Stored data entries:

'''

-- ==== Sys2Proof/Machine/RegMap.lean ====
section
/-! DEFINITION. The register space: 256 pages of 256 registers (00 R18 to R24), the page index (12 R451), the common
page header (12 R446 to R448), and for each register its access, its reset value and the fields a write must keep to
(12 R455). A register whose table gives a dash for reset holds here the value log 10 names. -/
namespace Sys2Proof.Machine

/-- The access codes of 00 R21, and the claim registers of 12 R467. -/
inductive Access where
  | ro | rw | rwb | w1c | wo | rws | rsv | claim
deriving DecidableEq, Repr

/-- One writable field: bits [hi:lo] and the range of values its table states (R455). -/
structure Fld where
  hi : Nat
  lo : Nat
  min : Nat
  max : Nat
deriving DecidableEq, Repr

/-- One row of a register table: registers at off, off + stride, … , their access, reset value and fields. -/
structure RegDef where
  off : Nat
  count : Nat
  stride : Nat
  acc : Access
  reset : Nat
  flds : List Fld
deriving DecidableEq, Repr

/-- Registers of the ID page (00 R3, 09 R360): offset, count, stride, access, reset, writable fields. -/
def tblID : List RegDef := [
  ⟨0x40, 1, 4, .ro, 0xf0484302, []⟩,
  ⟨0x80, 8, 4, .ro, 0, []⟩,
  ⟨0xa0, 8, 4, .ro, 0, []⟩,
  ⟨0xc0, 1, 4, .ro, 0x20001, []⟩]

/-- Registers of the SYS page (R645): offset, count, stride, access, reset, writable fields. -/
def tblSYS : List RegDef := [
  ⟨0x40, 1, 4, .ro, 0, []⟩,
  ⟨0x44, 1, 4, .wo, 0, [⟨0, 0, 0, 1⟩, ⟨1, 1, 0, 1⟩]⟩,
  ⟨0x48, 1, 4, .ro, 0, []⟩,
  ⟨0x4c, 1, 4, .ro, 1, []⟩,
  ⟨0x50, 4, 8, .ro, 0, []⟩,
  ⟨0x54, 4, 8, .ro, 0, []⟩,
  ⟨0x80, 1, 4, .rw, 0, [⟨5, 0, 0, 0x3f⟩, ⟨9, 8, 0, 3⟩]⟩,
  ⟨0x84, 1, 4, .ro, 0, []⟩,
  ⟨0x88, 1, 4, .ro, 0, []⟩]

/-- Registers of the SES page (R513): offset, count, stride, access, reset, writable fields. -/
def tblSES : List RegDef := [
  ⟨0x40, 4, 4, .ro, 0, []⟩,
  ⟨0x50, 4, 4, .ro, 0, []⟩,
  ⟨0x60, 1, 4, .rw, 0x12c, [⟨11, 0, 1, 0xe10⟩]⟩,
  ⟨0x64, 1, 4, .ro, 0, []⟩,
  ⟨0x68, 1, 4, .ro, 0, []⟩,
  ⟨0x6c, 1, 4, .wo, 0, [⟨3, 0, 0, 0xf⟩]⟩,
  ⟨0x70, 1, 4, .ro, 0, []⟩]

/-- Registers of the BND page (R477): offset, count, stride, access, reset, writable fields. -/
def tblBND : List RegDef := [
  ⟨0x40, 1, 4, .wo, 0, [⟨3, 0, 1, 3⟩, ⟨9, 8, 0, 3⟩]⟩,
  ⟨0x44, 1, 4, .ro, 0, []⟩,
  ⟨0x48, 1, 4, .ro, 0, []⟩,
  ⟨0x4c, 1, 4, .ro, 0, []⟩,
  ⟨0x50, 1, 4, .ro, 0, []⟩,
  ⟨0x54, 1, 4, .rw, 0x3e8, [⟨15, 0, 1, 0xea60⟩]⟩,
  ⟨0x58, 4, 4, .ro, 0, []⟩,
  ⟨0x68, 1, 4, .ro, 0, []⟩,
  ⟨0x6c, 1, 4, .ro, 0, []⟩]

/-- Registers of the ADM page (R247, R395, R85, R90): offset, count, stride, access, reset, writable fields. -/
def tblADM : List RegDef := [
  ⟨0x40, 1, 4, .ro, 0x40004000, []⟩,
  ⟨0x44, 1, 4, .ro, 0x40003eb8, []⟩,
  ⟨0x48, 1, 4, .rwb, 0x148, [⟨15, 0, 0x148, 0x666⟩]⟩,
  ⟨0x4c, 1, 4, .ro, 0, []⟩,
  ⟨0x50, 1, 4, .rwb, 0x205030c, [⟨7, 0, 0, 0x14⟩, ⟨15, 8, 1, 0xa⟩, ⟨23, 16, 0, 0xa⟩, ⟨31, 24, 0, 5⟩]⟩,
  ⟨0x54, 1, 4, .ro, 0, []⟩,
  ⟨0x58, 1, 4, .ro, 0, []⟩,
  ⟨0x5c, 1, 4, .ro, 0, []⟩,
  ⟨0x60, 1, 4, .ro, 0, []⟩,
  ⟨0x64, 1, 4, .ro, 0, []⟩,
  ⟨0x68, 1, 4, .ro, 0, []⟩,
  ⟨0x6c, 1, 4, .ro, 0, []⟩,
  ⟨0x70, 1, 4, .ro, 0, []⟩,
  ⟨0x74, 1, 4, .ro, 0, []⟩,
  ⟨0x78, 1, 4, .wo, 0, [⟨31, 0, 0, 0xffffffff⟩]⟩,
  ⟨0x7c, 1, 4, .wo, 0, [⟨31, 0, 0, 0xffffffff⟩]⟩,
  ⟨0x80, 1, 4, .ro, 0, []⟩,
  ⟨0x84, 1, 4, .ro, 0, []⟩,
  ⟨0x88, 1, 4, .rw, 0, [⟨5, 0, 0, 0x3f⟩, ⟨9, 8, 0, 3⟩]⟩,
  ⟨0x8c, 1, 4, .ro, 0, []⟩,
  ⟨0x100, 40, 4, .ro, 0, []⟩,
  ⟨0x200, 16, 4, .ro, 0, []⟩,
  ⟨0x240, 1, 4, .rwb, 0, [⟨15, 0, 0, 0xffff⟩]⟩,
  ⟨0x244, 1, 4, .ro, 0, []⟩,
  ⟨0x248, 1, 4, .ro, 0, []⟩,
  ⟨0x300, 1, 4, .rwb, 7, [⟨0, 0, 0, 1⟩, ⟨1, 1, 0, 1⟩, ⟨2, 2, 0, 1⟩, ⟨8, 8, 0, 1⟩]⟩,
  ⟨0x304, 1, 4, .rwb, 0xa41f4, [⟨9, 0, 0xa, 0x3e8⟩, ⟨15, 12, 1, 8⟩, ⟨23, 16, 1, 0xff⟩]⟩,
  ⟨0x308, 1, 4, .rwb, 0x203e8, [⟨15, 0, 0x64, 0xea60⟩, ⟨18, 16, 0, 4⟩]⟩,
  ⟨0x30c, 1, 4, .rwb, 0xf6769800, [⟨31, 0, 0, 0xffffffff⟩]⟩,
  ⟨0x310, 1, 4, .rwb, 0xf6769800, [⟨31, 0, 0, 0xffffffff⟩]⟩,
  ⟨0x314, 1, 4, .rwb, 0x4c4b40, [⟨23, 0, 0x186a0, 0x989680⟩]⟩,
  ⟨0x318, 1, 4, .rwb, 0x989680, [⟨23, 0, 0x186a0, 0xf42400⟩]⟩,
  ⟨0x31c, 1, 4, .ro, 0, []⟩,
  ⟨0x320, 1, 4, .ro, 0, []⟩,
  ⟨0x324, 1, 4, .ro, 0, []⟩,
  ⟨0x328, 1, 4, .ro, 0, []⟩,
  ⟨0x32c, 1, 4, .ro, 0, []⟩,
  ⟨0x340, 8, 4, .ro, 0x8000, []⟩,
  ⟨0x360, 8, 4, .ro, 0, []⟩,
  ⟨0x380, 1, 4, .wo, 0, [⟨7, 0, 0, 0xff⟩]⟩,
  ⟨0x384, 1, 4, .ro, 0, []⟩]

/-- Registers of the EVT page (R476): offset, count, stride, access, reset, writable fields. -/
def tblEVT : List RegDef := [
  ⟨0x40, 8, 4, .ro, 0, []⟩,
  ⟨0x60, 1, 4, .rw, 0, [⟨0, 0, 0, 1⟩]⟩,
  ⟨0x64, 1, 4, .ro, 0, []⟩]

/-- Registers of the PWR page (R620): offset, count, stride, access, reset, writable fields. -/
def tblPWR : List RegDef := [
  ⟨0x40, 1, 4, .ro, 0, []⟩,
  ⟨0x44, 1, 4, .rw, 1, [⟨0, 0, 0, 1⟩]⟩,
  ⟨0x48, 1, 4, .wo, 0, [⟨3, 0, 1, 2⟩]⟩,
  ⟨0x4c, 1, 4, .rwb, 0x64, [⟨15, 0, 0xa, 0xffff⟩]⟩,
  ⟨0x50, 1, 4, .ro, 0, []⟩,
  ⟨0x54, 1, 4, .ro, 0, []⟩,
  ⟨0x58, 1, 4, .rwb, 0x3f, [⟨5, 0, 0, 0x3f⟩]⟩,
  ⟨0x5c, 1, 4, .ro, 0xf, []⟩,
  ⟨0x60, 1, 4, .ro, 0, []⟩,
  ⟨0x64, 1, 4, .ro, 0, []⟩,
  ⟨0x68, 1, 4, .ro, 0, []⟩,
  ⟨0x6c, 1, 4, .ro, 0, []⟩]

/-- Registers of the TMB page (R623): offset, count, stride, access, reset, writable fields. -/
def tblTMB : List RegDef := [
  ⟨0x40, 1, 4, .ro, 0, []⟩,
  ⟨0x44, 1, 4, .ro, 0, []⟩,
  ⟨0x48, 1, 4, .ro, 0, []⟩,
  ⟨0x4c, 1, 4, .ro, 0, []⟩,
  ⟨0x50, 1, 4, .ro, 0, []⟩,
  ⟨0x54, 1, 4, .ro, 0x19001900, []⟩,
  ⟨0x58, 1, 4, .ro, 0, []⟩,
  ⟨0x5c, 1, 4, .ro, 0, []⟩,
  ⟨0x60, 1, 4, .ro, 0, []⟩,
  ⟨0x64, 1, 4, .ro, 0, []⟩,
  ⟨0x68, 1, 4, .ro, 0, []⟩,
  ⟨0x6c, 1, 4, .rw, 0, [⟨31, 0, 0, 0xffffffff⟩]⟩,
  ⟨0x70, 1, 4, .rw, 0, [⟨31, 0, 0, 0xffffffff⟩]⟩,
  ⟨0x74, 1, 4, .rw, 0, [⟨0, 0, 0, 1⟩, ⟨1, 1, 0, 1⟩]⟩,
  ⟨0x78, 1, 4, .wo, 0, [⟨31, 0, 0, 0xffffffff⟩]⟩,
  ⟨0x7c, 1, 4, .wo, 0, [⟨31, 0, 0, 0xffffffff⟩]⟩,
  ⟨0x80, 1, 4, .rw, 0, [⟨0, 0, 0, 1⟩]⟩]

/-- Registers of the UST page (R646): offset, count, stride, access, reset, writable fields. -/
def tblUST : List RegDef := [
  ⟨0x40, 1, 4, .ro, 0, []⟩,
  ⟨0x44, 1, 4, .ro, 0, []⟩,
  ⟨0x48, 1, 4, .ro, 0, []⟩,
  ⟨0x4c, 1, 4, .ro, 0, []⟩,
  ⟨0x50, 1, 4, .ro, 0, []⟩,
  ⟨0x54, 1, 4, .ro, 0, []⟩,
  ⟨0x58, 1, 4, .rwb, 0x210450, [⟨7, 0, 0x28, 0x78⟩, ⟨11, 8, 1, 0xf⟩, ⟨19, 12, 4, 0xff⟩, ⟨23, 20, 1, 0xf⟩]⟩,
  ⟨0x5c, 1, 4, .ro, 0, []⟩]

/-- Registers of the CHN page (R511): offset, count, stride, access, reset, writable fields. -/
def tblCHN : List RegDef := [
  ⟨0x40, 1, 4, .ro, 0, []⟩,
  ⟨0x44, 1, 4, .ro, 0, []⟩,
  ⟨0x48, 1, 4, .ro, 0, []⟩,
  ⟨0x4c, 1, 4, .rw, 0x3e8, [⟨16, 0, 0x64, 0x186a0⟩]⟩,
  ⟨0x50, 1, 4, .rw, 0x1388, [⟨16, 0, 0x64, 0x186a0⟩]⟩,
  ⟨0x54, 1, 4, .ro, 0, []⟩,
  ⟨0x58, 1, 4, .ro, 0, []⟩,
  ⟨0x5c, 1, 4, .ro, 0, []⟩,
  ⟨0x60, 1, 4, .ro, 0, []⟩,
  ⟨0x64, 1, 4, .ro, 0, []⟩,
  ⟨0x68, 1, 4, .ro, 0, []⟩]

/-- Registers of the LNK page (R548): offset, count, stride, access, reset, writable fields. -/
def tblLNK : List RegDef := [
  ⟨0x40, 1, 4, .ro, 0, []⟩,
  ⟨0x44, 1, 4, .rw, 0, [⟨0, 0, 0, 1⟩, ⟨1, 1, 0, 1⟩]⟩,
  ⟨0x48, 1, 4, .ro, 0, []⟩,
  ⟨0x4c, 1, 4, .ro, 0, []⟩,
  ⟨0x50, 1, 4, .rwb, 0xc35, [⟨11, 0, 0x139, 0xc35⟩]⟩,
  ⟨0x54, 1, 4, .rwb, 0x3e8, [⟨16, 0, 0x64, 0x186a0⟩]⟩,
  ⟨0x58, 1, 4, .ro, 0, []⟩,
  ⟨0x5c, 1, 4, .ro, 0, []⟩,
  ⟨0x60, 1, 4, .ro, 0, []⟩,
  ⟨0x64, 1, 4, .ro, 0, []⟩,
  ⟨0x68, 1, 4, .ro, 0, []⟩,
  ⟨0x6c, 1, 4, .ro, 0, []⟩,
  ⟨0x70, 1, 4, .ro, 0, []⟩,
  ⟨0x74, 1, 4, .ro, 0, []⟩,
  ⟨0x78, 1, 4, .ro, 0, []⟩,
  ⟨0x7c, 1, 4, .rwb, 0xc10, [⟨5, 0, 4, 0x30⟩, ⟨13, 8, 4, 0x30⟩]⟩,
  ⟨0x80, 1, 4, .ro, 0, []⟩]

/-- Registers of the LNKn page (R551): offset, count, stride, access, reset, writable fields. -/
def tblLNKn : List RegDef := [
  ⟨0x40, 1, 4, .ro, 0, []⟩,
  ⟨0x44, 1, 4, .ro, 0, []⟩,
  ⟨0x48, 1, 4, .rwb, 0, [⟨3, 0, 0, 0xf⟩, ⟨4, 4, 0, 1⟩]⟩,
  ⟨0x4c, 1, 4, .rwb, 3, [⟨2, 0, 0, 6⟩, ⟨4, 4, 0, 1⟩]⟩,
  ⟨0x50, 1, 4, .rw, 0, [⟨0, 0, 0, 1⟩, ⟨7, 4, 0, 0xf⟩, ⟨8, 8, 0, 1⟩, ⟨16, 16, 0, 1⟩]⟩,
  ⟨0x54, 1, 4, .ro, 0, []⟩,
  ⟨0x58, 1, 4, .rw, 0, [⟨6, 0, 0, 0x7f⟩]⟩,
  ⟨0x5c, 1, 4, .ro, 0, []⟩,
  ⟨0x60, 1, 4, .ro, 0, []⟩,
  ⟨0x64, 1, 4, .ro, 0, []⟩]

/-- Registers of the LNKCK page (R552): offset, count, stride, access, reset, writable fields. -/
def tblLNKCK : List RegDef := [
  ⟨0x40, 1, 4, .ro, 0, []⟩,
  ⟨0x44, 1, 4, .ro, 0, []⟩,
  ⟨0x48, 1, 4, .rwb, 1, [⟨0, 0, 0, 1⟩, ⟨4, 4, 0, 1⟩]⟩,
  ⟨0x4c, 1, 4, .ro, 0, []⟩,
  ⟨0x50, 1, 4, .ro, 0, []⟩]

/-- Registers of the MEM page (R585): offset, count, stride, access, reset, writable fields. -/
def tblMEM : List RegDef := [
  ⟨0x40, 1, 4, .ro, 0x10aa0001, []⟩,
  ⟨0x44, 1, 4, .ro, 0, []⟩,
  ⟨0x48, 1, 4, .ro, 0, []⟩,
  ⟨0x4c, 1, 4, .rwb, 0x110, [⟨7, 0, 1, 0xff⟩, ⟨8, 8, 0, 1⟩]⟩,
  ⟨0x50, 1, 4, .ro, 0, []⟩,
  ⟨0x54, 1, 4, .ro, 0, []⟩,
  ⟨0x58, 1, 4, .ro, 0, []⟩,
  ⟨0x5c, 1, 4, .ro, 0, []⟩,
  ⟨0x60, 1, 4, .ro, 0, []⟩,
  ⟨0x64, 1, 4, .rwb, 0x18, [⟨7, 0, 1, 0xa8⟩]⟩,
  ⟨0x68, 1, 4, .ro, 0, []⟩,
  ⟨0x6c, 1, 4, .ro, 0, []⟩,
  ⟨0x70, 1, 4, .ro, 0, []⟩,
  ⟨0x74, 1, 4, .rwb, 0x40, [⟨11, 0, 0x10, 0xfff⟩]⟩]

/-- Registers of the MEMT page (R587): offset, count, stride, access, reset, writable fields. -/
def tblMEMT : List RegDef := [
  ⟨0x40, 1, 4, .ro, 0x38, []⟩,
  ⟨0x44, 1, 4, .ro, 0, []⟩,
  ⟨0x48, 1, 4, .ro, 0, []⟩,
  ⟨0x4c, 1, 4, .rwb, 0x10, [⟨6, 0, 4, 0x64⟩]⟩,
  ⟨0x50, 1, 4, .ro, 0, []⟩,
  ⟨0x54, 1, 4, .ro, 0, []⟩,
  ⟨0x58, 1, 4, .ro, 0, []⟩,
  ⟨0x5c, 1, 4, .ro, 0, []⟩,
  ⟨0x60, 1, 4, .ro, 0, []⟩]

/-- Registers of the MEMF page (R588): offset, count, stride, access, reset, writable fields. -/
def tblMEMF : List RegDef := [
  ⟨0x40, 1, 4, .ro, 0, []⟩,
  ⟨0x44, 1, 4, .ro, 0, []⟩,
  ⟨0x48, 1, 4, .rwb, 0x40, [⟨9, 0, 0x10, 0x3e8⟩]⟩,
  ⟨0x4c, 1, 4, .ro, 0, []⟩,
  ⟨0x50, 1, 4, .ro, 0, []⟩,
  ⟨0x54, 1, 4, .ro, 0, []⟩,
  ⟨0x58, 1, 4, .rwb, 0x2000, [⟨15, 0, 0x400, 0x8000⟩]⟩,
  ⟨0x5c, 1, 4, .ro, 0, []⟩]

/-- Registers of the MEMX page (R589): offset, count, stride, access, reset, writable fields. -/
def tblMEMX : List RegDef := [
  ⟨0x40, 1, 4, .ro, 0, []⟩,
  ⟨0x44, 1, 4, .ro, 0, []⟩,
  ⟨0x48, 1, 4, .rwb, 4, [⟨7, 0, 1, 0x40⟩]⟩,
  ⟨0x4c, 1, 4, .ro, 0, []⟩]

'''

**WHAT NEEDS TO BE DONE:** Only the lines from the start of the data to the line holding "(12 R455). A" are wanted; return them exactly, both ends included.

**COMPLETED EXERCISE:**
-- ==== Sys2Proof/Machine/RegMap.lean ====
section
/-! DEFINITION. The register space: 256 pages of 256 registers (00 R18 to R24), the page index (12 R451), the common
page header (12 R446 to R448), and for each register its access, its reset value and the fields a write must keep to
(12 R455). A register whose table gives a dash for reset holds here the value log 10 names. -/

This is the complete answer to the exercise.